*** Provided data Section Begins ***

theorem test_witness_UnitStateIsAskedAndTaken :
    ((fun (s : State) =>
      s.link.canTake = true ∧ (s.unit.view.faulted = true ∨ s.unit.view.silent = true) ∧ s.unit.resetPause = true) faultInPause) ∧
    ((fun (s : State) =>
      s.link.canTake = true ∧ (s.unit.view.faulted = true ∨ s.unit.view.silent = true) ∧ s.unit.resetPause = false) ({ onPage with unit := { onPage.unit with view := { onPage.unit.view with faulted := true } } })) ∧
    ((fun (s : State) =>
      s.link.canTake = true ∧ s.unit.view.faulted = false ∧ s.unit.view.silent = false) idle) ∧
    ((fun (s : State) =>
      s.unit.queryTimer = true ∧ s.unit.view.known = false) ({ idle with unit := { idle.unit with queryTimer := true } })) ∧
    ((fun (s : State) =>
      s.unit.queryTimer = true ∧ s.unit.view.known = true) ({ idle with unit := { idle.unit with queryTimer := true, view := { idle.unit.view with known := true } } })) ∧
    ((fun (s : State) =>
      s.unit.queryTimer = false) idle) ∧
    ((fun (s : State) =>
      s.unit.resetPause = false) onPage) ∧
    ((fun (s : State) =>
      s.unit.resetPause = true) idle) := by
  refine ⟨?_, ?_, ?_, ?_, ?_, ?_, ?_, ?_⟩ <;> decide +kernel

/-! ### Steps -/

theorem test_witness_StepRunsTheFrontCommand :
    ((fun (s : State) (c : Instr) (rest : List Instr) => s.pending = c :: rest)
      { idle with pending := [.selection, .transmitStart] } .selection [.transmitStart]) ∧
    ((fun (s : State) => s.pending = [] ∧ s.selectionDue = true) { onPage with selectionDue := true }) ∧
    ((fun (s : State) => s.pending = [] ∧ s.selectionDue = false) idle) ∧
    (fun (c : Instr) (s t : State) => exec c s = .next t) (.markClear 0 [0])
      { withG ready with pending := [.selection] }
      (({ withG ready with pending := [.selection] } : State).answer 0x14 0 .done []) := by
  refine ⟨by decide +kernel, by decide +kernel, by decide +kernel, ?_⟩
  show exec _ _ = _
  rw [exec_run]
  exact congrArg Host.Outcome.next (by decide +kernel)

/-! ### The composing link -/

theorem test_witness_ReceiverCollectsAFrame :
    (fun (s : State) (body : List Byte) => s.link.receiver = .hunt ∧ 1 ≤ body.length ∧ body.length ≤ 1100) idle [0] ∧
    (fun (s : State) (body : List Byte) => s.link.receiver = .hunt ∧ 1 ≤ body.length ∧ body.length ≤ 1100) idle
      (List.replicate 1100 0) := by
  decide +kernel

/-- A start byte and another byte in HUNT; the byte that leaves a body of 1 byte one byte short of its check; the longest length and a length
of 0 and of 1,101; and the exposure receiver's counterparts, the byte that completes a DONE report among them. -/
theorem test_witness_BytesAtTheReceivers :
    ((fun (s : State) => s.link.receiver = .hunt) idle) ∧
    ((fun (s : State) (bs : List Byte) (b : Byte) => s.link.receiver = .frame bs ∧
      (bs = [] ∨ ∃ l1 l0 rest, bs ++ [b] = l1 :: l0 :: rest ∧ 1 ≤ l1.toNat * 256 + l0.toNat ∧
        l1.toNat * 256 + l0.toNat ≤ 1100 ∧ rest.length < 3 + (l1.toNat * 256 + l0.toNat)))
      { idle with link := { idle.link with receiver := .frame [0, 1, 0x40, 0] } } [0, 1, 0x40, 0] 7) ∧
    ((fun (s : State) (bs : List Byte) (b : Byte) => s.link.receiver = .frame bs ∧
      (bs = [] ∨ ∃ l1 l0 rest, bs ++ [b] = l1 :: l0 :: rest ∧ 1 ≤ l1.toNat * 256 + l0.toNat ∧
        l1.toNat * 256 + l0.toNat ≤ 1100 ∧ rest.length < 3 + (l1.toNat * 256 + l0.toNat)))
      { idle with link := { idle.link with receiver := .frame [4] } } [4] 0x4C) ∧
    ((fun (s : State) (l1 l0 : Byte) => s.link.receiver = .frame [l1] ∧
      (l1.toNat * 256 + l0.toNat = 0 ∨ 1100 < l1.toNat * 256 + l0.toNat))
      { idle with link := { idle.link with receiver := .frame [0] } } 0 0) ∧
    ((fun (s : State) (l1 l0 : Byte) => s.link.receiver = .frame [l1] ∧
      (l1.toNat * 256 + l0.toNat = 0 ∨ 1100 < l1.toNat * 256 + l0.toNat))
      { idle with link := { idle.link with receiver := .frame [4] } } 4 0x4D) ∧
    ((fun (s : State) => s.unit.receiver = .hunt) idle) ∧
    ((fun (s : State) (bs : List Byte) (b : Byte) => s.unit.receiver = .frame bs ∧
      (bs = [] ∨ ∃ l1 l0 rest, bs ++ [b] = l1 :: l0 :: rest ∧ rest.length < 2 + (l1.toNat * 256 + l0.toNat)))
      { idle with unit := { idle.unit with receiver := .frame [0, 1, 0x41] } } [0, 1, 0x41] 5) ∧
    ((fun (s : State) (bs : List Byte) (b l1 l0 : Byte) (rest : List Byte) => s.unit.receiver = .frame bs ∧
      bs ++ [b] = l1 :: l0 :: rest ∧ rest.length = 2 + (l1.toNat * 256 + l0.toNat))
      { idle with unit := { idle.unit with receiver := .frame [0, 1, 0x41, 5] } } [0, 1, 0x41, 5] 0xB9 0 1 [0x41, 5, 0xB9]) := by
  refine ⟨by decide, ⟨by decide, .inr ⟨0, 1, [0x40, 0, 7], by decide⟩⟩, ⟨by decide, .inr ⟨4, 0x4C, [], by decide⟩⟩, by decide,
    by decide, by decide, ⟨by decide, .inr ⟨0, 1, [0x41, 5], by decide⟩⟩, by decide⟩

*** Provided data Section Ends ***

Prompt >> Word for word, give the records again.

Solution for this exercise >>
theorem test_witness_UnitStateIsAskedAndTaken :
    ((fun (s : State) =>
      s.link.canTake = true ∧ (s.unit.view.faulted = true ∨ s.unit.view.silent = true) ∧ s.unit.resetPause = true) faultInPause) ∧
    ((fun (s : State) =>
      s.link.canTake = true ∧ (s.unit.view.faulted = true ∨ s.unit.view.silent = true) ∧ s.unit.resetPause = false) ({ onPage with unit := { onPage.unit with view := { onPage.unit.view with faulted := true } } })) ∧
    ((fun (s : State) =>
      s.link.canTake = true ∧ s.unit.view.faulted = false ∧ s.unit.view.silent = false) idle) ∧
    ((fun (s : State) =>
      s.unit.queryTimer = true ∧ s.unit.view.known = false) ({ idle with unit := { idle.unit with queryTimer := true } })) ∧
    ((fun (s : State) =>
      s.unit.queryTimer = true ∧ s.unit.view.known = true) ({ idle with unit := { idle.unit with queryTimer := true, view := { idle.unit.view with known := true } } })) ∧
    ((fun (s : State) =>
      s.unit.queryTimer = false) idle) ∧
    ((fun (s : State) =>
      s.unit.resetPause = false) onPage) ∧
    ((fun (s : State) =>
      s.unit.resetPause = true) idle) := by
  refine ⟨?_, ?_, ?_, ?_, ?_, ?_, ?_, ?_⟩ <;> decide +kernel

/-! ### Steps -/

theorem test_witness_StepRunsTheFrontCommand :
    ((fun (s : State) (c : Instr) (rest : List Instr) => s.pending = c :: rest)
      { idle with pending := [.selection, .transmitStart] } .selection [.transmitStart]) ∧
    ((fun (s : State) => s.pending = [] ∧ s.selectionDue = true) { onPage with selectionDue := true }) ∧
    ((fun (s : State) => s.pending = [] ∧ s.selectionDue = false) idle) ∧
    (fun (c : Instr) (s t : State) => exec c s = .next t) (.markClear 0 [0])
      { withG ready with pending := [.selection] }
      (({ withG ready with pending := [.selection] } : State).answer 0x14 0 .done []) := by
  refine ⟨by decide +kernel, by decide +kernel, by decide +kernel, ?_⟩
  show exec _ _ = _
  rw [exec_run]
  exact congrArg Host.Outcome.next (by decide +kernel)

/-! ### The composing link -/

theorem test_witness_ReceiverCollectsAFrame :
    (fun (s : State) (body : List Byte) => s.link.receiver = .hunt ∧ 1 ≤ body.length ∧ body.length ≤ 1100) idle [0] ∧
    (fun (s : State) (body : List Byte) => s.link.receiver = .hunt ∧ 1 ≤ body.length ∧ body.length ≤ 1100) idle
      (List.replicate 1100 0) := by
  decide +kernel

/-- A start byte and another byte in HUNT; the byte that leaves a body of 1 byte one byte short of its check; the longest length and a length
of 0 and of 1,101; and the exposure receiver's counterparts, the byte that completes a DONE report among them. -/
theorem test_witness_BytesAtTheReceivers :
    ((fun (s : State) => s.link.receiver = .hunt) idle) ∧
    ((fun (s : State) (bs : List Byte) (b : Byte) => s.link.receiver = .frame bs ∧
      (bs = [] ∨ ∃ l1 l0 rest, bs ++ [b] = l1 :: l0 :: rest ∧ 1 ≤ l1.toNat * 256 + l0.toNat ∧
        l1.toNat * 256 + l0.toNat ≤ 1100 ∧ rest.length < 3 + (l1.toNat * 256 + l0.toNat)))
      { idle with link := { idle.link with receiver := .frame [0, 1, 0x40, 0] } } [0, 1, 0x40, 0] 7) ∧
    ((fun (s : State) (bs : List Byte) (b : Byte) => s.link.receiver = .frame bs ∧
      (bs = [] ∨ ∃ l1 l0 rest, bs ++ [b] = l1 :: l0 :: rest ∧ 1 ≤ l1.toNat * 256 + l0.toNat ∧
        l1.toNat * 256 + l0.toNat ≤ 1100 ∧ rest.length < 3 + (l1.toNat * 256 + l0.toNat)))
      { idle with link := { idle.link with receiver := .frame [4] } } [4] 0x4C) ∧
    ((fun (s : State) (l1 l0 : Byte) => s.link.receiver = .frame [l1] ∧
      (l1.toNat * 256 + l0.toNat = 0 ∨ 1100 < l1.toNat * 256 + l0.toNat))
      { idle with link := { idle.link with receiver := .frame [0] } } 0 0) ∧
    ((fun (s : State) (l1 l0 : Byte) => s.link.receiver = .frame [l1] ∧
      (l1.toNat * 256 + l0.toNat = 0 ∨ 1100 < l1.toNat * 256 + l0.toNat))
      { idle with link := { idle.link with receiver := .frame [4] } } 4 0x4D) ∧
    ((fun (s : State) => s.unit.receiver = .hunt) idle) ∧
    ((fun (s : State) (bs : List Byte) (b : Byte) => s.unit.receiver = .frame bs ∧
      (bs = [] ∨ ∃ l1 l0 rest, bs ++ [b] = l1 :: l0 :: rest ∧ rest.length < 2 + (l1.toNat * 256 + l0.toNat)))
      { idle with unit := { idle.unit with receiver := .frame [0, 1, 0x41] } } [0, 1, 0x41] 5) ∧
    ((fun (s : State) (bs : List Byte) (b l1 l0 : Byte) (rest : List Byte) => s.unit.receiver = .frame bs ∧
      bs ++ [b] = l1 :: l0 :: rest ∧ rest.length = 2 + (l1.toNat * 256 + l0.toNat))
      { idle with unit := { idle.unit with receiver := .frame [0, 1, 0x41, 5] } } [0, 1, 0x41, 5] 0xB9 0 1 [0x41, 5, 0xB9]) := by
  refine ⟨by decide, ⟨by decide, .inr ⟨0, 1, [0x40, 0, 7], by decide⟩⟩, ⟨by decide, .inr ⟨4, 0x4C, [], by decide⟩⟩, by decide,
    by decide, by decide, ⟨by decide, .inr ⟨0, 1, [0x41, 5], by decide⟩⟩, by decide⟩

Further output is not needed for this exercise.